▸ **EXERCISE INSTRUCTIONS**
Which lines of the entries below run from the one holding "cmps := List.replicate" to the one holding "def Dev.launchRow (d", inclusive? Set down exactly those lines and no others.

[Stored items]
-- ==== Sys2Proof/Machine/Commands.lean ====
section
/-! DEFINITION. The commands of the command processor (R103 to R110, R560), thaws (R383, R384), and FIELD_CFG (R453 to
R456). Each row performs the step of a command that its packet has started; a row for which no such command waits has no
effect. -/

namespace Sys2Proof.Machine

/-! ## Logical floes -/

/-- The field of a logical floe is the ring's (R104). -/
def Dev.floeOwned (d : Dev) (c : Cmd) (f : Nat) : Bool := (d.floeAccess f).field == some c.field

/-- Flags, counters and limits become 0 (R237, R266, R337). -/
def Logical.clearObjects (l : Logical) : Logical := { l with flags := 0, counters := [], limits := [] }

/-- Write zeros with valid check bits over a slot's local store. -/
def Dev.lsZero (d : Dev) (n : Nat) : Dev := { d with ls := d.ls.zero (n * 2 ^ 21) (2 ^ 21) }

/-- Empty an inbox under R123: data messages are discarded, statuses dropped. -/
def Dev.emptyInbox (d : Dev) (f : Nat) : Dev :=
  let ms := (d.logi f).data
  let d := d.updLogi f fun l => { l with data := [], statuses := [] }
  ms.foldl (fun d m => d.discardMsg f m) d

/-! ## NOP, LAUNCH, NBO_POST -/

/-- NOP (R103). -/
def Dev.nopRow (d : Dev) (n : Nat) (i : BitVec 32) : Dev :=
  match d.rowCmd n i 0x00 with
  | none => d
  | some c => d.endCmd c (d.checkArgs c true [] true 0)

/-- The floes that a LAUNCH names. -/
def Cmd.launchSet (c : Cmd) : List Nat := (List.range (c.arg 18 2)).map fun k => c.arg 16 2 + k

/-- Start a floe at ENTRY (R237). -/
def Floe.launched (f : Floe) (c : Cmd) (lf k : Nat) : Floe :=
  { f with st := .running, pc := BitVec.ofNat 36 (c.arg 24 8), hold := 0
           n := [BitVec.ofNat 48 lf, BitVec.ofNat 48 k, BitVec.ofNat 48 (c.arg 18 2), BitVec.ofNat 48 (c.arg 20 4), 0, 0, 0, 0]
           cmps := List.replicate 4 none, acc := List.replicate 4 0, accPoison := 0, queues := [], icache := [], fetching := []
           bundles := [], waitList := [], waitHere := none, engines := List.replicate 6 [], halt := none, more := false
           haltAtDispatch := false, launch := some (c.ring, c.idx), storesDone := 0, openStores := 0 }

/-- A LAUNCH whose checks pass (R105, R237, R354): objects first, then the arguments, then the starts. -/
def Dev.launchGo (d : Dev) (c : Cmd) (args : List WordRead) : Dev :=
  let fs := c.launchSet
  let d := fs.foldl (fun d f => d.updLogi f fun l => { l.clearObjects with mark := none }) d
  let d := fs.foldl (fun d f => match d.slotOf f with
    | none => d
    | some s =>
      let d : Dev := { d with ls := (args.zipIdx).foldl (fun m w => m.writeWord (lsIndex s (64 * w.2)) w.1.data w.1.marks) d.ls }
      d.setReg (rFreeze s) (BitVec.ofNat 32 (fld (d.reg (rFreeze s)) 1 0))) d
  let d := (fs.zipIdx).foldl (fun d f => match d.slotOf f.1 with
    | none => d
    | some s => d.updFloe s fun x => x.launched c f.1 f.2) d
  d.updCp c.ring.val c.idx fun c => { c with begun := true, floes := fs.map (BitVec.ofNat 7) }

/-- LAUNCH (R104, R105). -/
def Dev.launchRow (d : Dev) (n : Nat) (i : BitVec 32) : Dev :=
  match d.rowCmd n i 0x01 with
  | none => d
  | some c =>
    if c.begun then d
    else
      let base := c.arg 16 2
      let cnt := c.arg 18 2
      let len := c.arg 20 4
      let ok := decide (base < 128) && decide (1 ≤ cnt) && decide (base + cnt ≤ 128) && decide (len ≤ 4096) && len % 64 == 0
        && addrOk (c.arg 24 8) 32 && addrOk (c.arg 32 8) 64
      let idle := c.launchSet.all fun f => match d.slotOf f with
        | some s => (d.floe s).st == .idle || (d.floe s).st == .halted
        | none => false
      let st := d.checkArgs c ok [(c.arg 32 8, len, false)] (c.launchSet.all fun f => d.floeOwned c f) (if idle then 0 else 0xA)
      if st ≠ 0 then d.endChecked c [(c.arg 32 8, len, false)] st
      else
        let as := (List.range (len / 64)).map fun k => c.arg 32 8 + 64 * k
        if as.any d.regionHeld then d
        else match d.tsvReads c.mover as with
          | (none, d) => d
          | (some ws, d) => d.launchGo c ws

/-- NBO_POST: each execution posts the next descriptor of the list, once the ring's earlier NBOs are accepted (R98, R106,
R204, R222). -/
def Dev.nboPostRow (d : Dev) (n : Nat) (i : BitVec 32) : Dev :=
  match d.rowCmd n i 0x02 with
  | none => d
  | some c =>
    let cnt := c.arg 16 4
    let list := c.arg 24 8
    let st := if c.begun then 0
      else d.checkArgs c (decide (1 ≤ cnt) && decide (cnt ≤ 4096) && addrOk list 64) [(list, 64 * cnt, false)] true 0
    if st ≠ 0 then d.endChecked c [(list, 64 * cnt, false)] st
    else
      let d := d.updCp n i fun c => { c with begun := true }
      let a := list + 64 * c.pos
      let behind := d.nbos.any fun x => !x.accepted && (match x.poster with
        | .ring m _ _ => m.val == n
        | _ => false)
      if cnt ≤ c.pos ∨ behind ∨ d.regionHeld a then d
      else match d.tsvRead c.mover (d.wordOf a) with
        | (none, d) => d
        | (some w, d) =>
          let (_, d) := d.postNbo w.data false w.poison (.ring c.ring i c.pos) c.access (BitVec.ofNat 2 (c.flags / 4))
          d.updCp n i fun c => { c with pos := c.pos + 1 }

/-! ## COPY and FILL -/

/-- Are two ranges of the same length disjoint? -/
def apart (a b n : Nat) : Bool := decide (a + n ≤ b) || decide (b + n ≤ a)

def lengthOk (n : Nat) : Bool := decide (64 ≤ n) && decide (n ≤ 2 ^ 32) && n % 64 == 0

/-- One word of a COPY (R107); the Bool says whether to go on. -/
def Dev.copyWord (d : Dev) (n : Nat) (i : BitVec 32) : Dev × Bool :=
  match d.rowCmd n i 0x03 with
  | none => (d, false)
  | some c =>
    let src := c.arg 16 8 + 64 * c.pos
    let dst := c.arg 24 8 + 64 * c.pos
    if c.arg 32 8 ≤ 64 * c.pos then (d.endCmd c (if c.count = 0 then 0 else 0xB) c.count, false)
    else
      let st := d.rangesStatus c.access [(src, 64, false), (dst, 64, true)]
      if st ≠ 0 then (d.endChecked c [(src, 64, false), (dst, 64, true)] st c.pos, false)
      else if d.regionHeld src || d.cpWaits c.mover dst then (d, false)
      else match d.tsvRead c.mover (d.wordOf src) with
        | (none, d) => (d, false)
        | (some w, d) =>
          -- a word to a down channel is lost, and counted as a poisoned one (R371)
          let bad := w.poison || d.wordDown (d.wordOf dst)
          let d := d.cpWord c.mover dst w.data w.poison
          (d.updCp n i fun c => { c with pos := c.pos + 1, count := c.count + bad.toNat }, true)

/-- Repeat a step at most `k` times while it asks to go on. -/
def stepWhile {α : Type} (f : α → α × Bool) : Nat → α → α
  | 0, x => x
  | k + 1, x => match f x with
    | (y, true) => stepWhile f k y
    | (y, false) => y

/-- COPY: the checks at its start, then at most `words` + 1 steps, each a word or the end (R104, R107). -/
def Dev.copyRow (d : Dev) (n : Nat) (i : BitVec 32) (words : Nat) : Dev :=
  match d.rowCmd n i 0x03 with
  | none => d
  | some c =>
    let src := c.arg 16 8
    let dst := c.arg 24 8
    let len := c.arg 32 8
    let st := if c.begun then 0
      else d.checkArgs c (addrOk src 64 && addrOk dst 64 && lengthOk len && apart src dst len)
        [(src, len, false), (dst, len, true)] true 0
    if st ≠ 0 then d.endChecked c [(src, len, false), (dst, len, true)] st
    else stepWhile (fun d => d.copyWord n i) (words + 1) (d.updCp n i fun c => { c with begun := true })

/-- One word of a FILL; words to a down channel are lost and end the command in POISON (R371). -/
def Dev.fillWord (d : Dev) (n : Nat) (i : BitVec 32) : Dev × Bool :=
  match d.rowCmd n i 0x04 with
  | none => (d, false)
  | some c =>
    let dst := c.arg 24 8 + 64 * c.pos
    if c.arg 32 8 ≤ 64 * c.pos then (d.endCmd c (if c.count = 0 then 0 else 0xB) c.count, false)
    else
      let st := d.rangesStatus c.access [(dst, 64, true)]
      if st ≠ 0 then (d.endChecked c [(dst, 64, true)] st c.pos, false)
      else if d.cpWaits c.mover dst then (d, false)
      else
        let x := (List.range 8).foldl (fun x k => x + c.arg 40 8 * 2 ^ (64 * k)) 0
        let bad := d.wordDown (d.wordOf dst)
        ((d.cpWord c.mover dst (BitVec.ofNat 512 x) false).updCp n i fun c =>
          { c with pos := c.pos + 1, count := c.count + bad.toNat }, true)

▸ **RESPONSE**
           cmps := List.replicate 4 none, acc := List.replicate 4 0, accPoison := 0, queues := [], icache := [], fetching := []
           bundles := [], waitList := [], waitHere := none, engines := List.replicate 6 [], halt := none, more := false
           haltAtDispatch := false, launch := some (c.ring, c.idx), storesDone := 0, openStores := 0 }

/-- A LAUNCH whose checks pass (R105, R237, R354): objects first, then the arguments, then the starts. -/
def Dev.launchGo (d : Dev) (c : Cmd) (args : List WordRead) : Dev :=
  let fs := c.launchSet
  let d := fs.foldl (fun d f => d.updLogi f fun l => { l.clearObjects with mark := none }) d
  let d := fs.foldl (fun d f => match d.slotOf f with
    | none => d
    | some s =>
      let d : Dev := { d with ls := (args.zipIdx).foldl (fun m w => m.writeWord (lsIndex s (64 * w.2)) w.1.data w.1.marks) d.ls }
      d.setReg (rFreeze s) (BitVec.ofNat 32 (fld (d.reg (rFreeze s)) 1 0))) d
  let d := (fs.zipIdx).foldl (fun d f => match d.slotOf f.1 with
    | none => d
    | some s => d.updFloe s fun x => x.launched c f.1 f.2) d
  d.updCp c.ring.val c.idx fun c => { c with begun := true, floes := fs.map (BitVec.ofNat 7) }

/-- LAUNCH (R104, R105). -/
def Dev.launchRow (d : Dev) (n : Nat) (i : BitVec 32) : Dev :=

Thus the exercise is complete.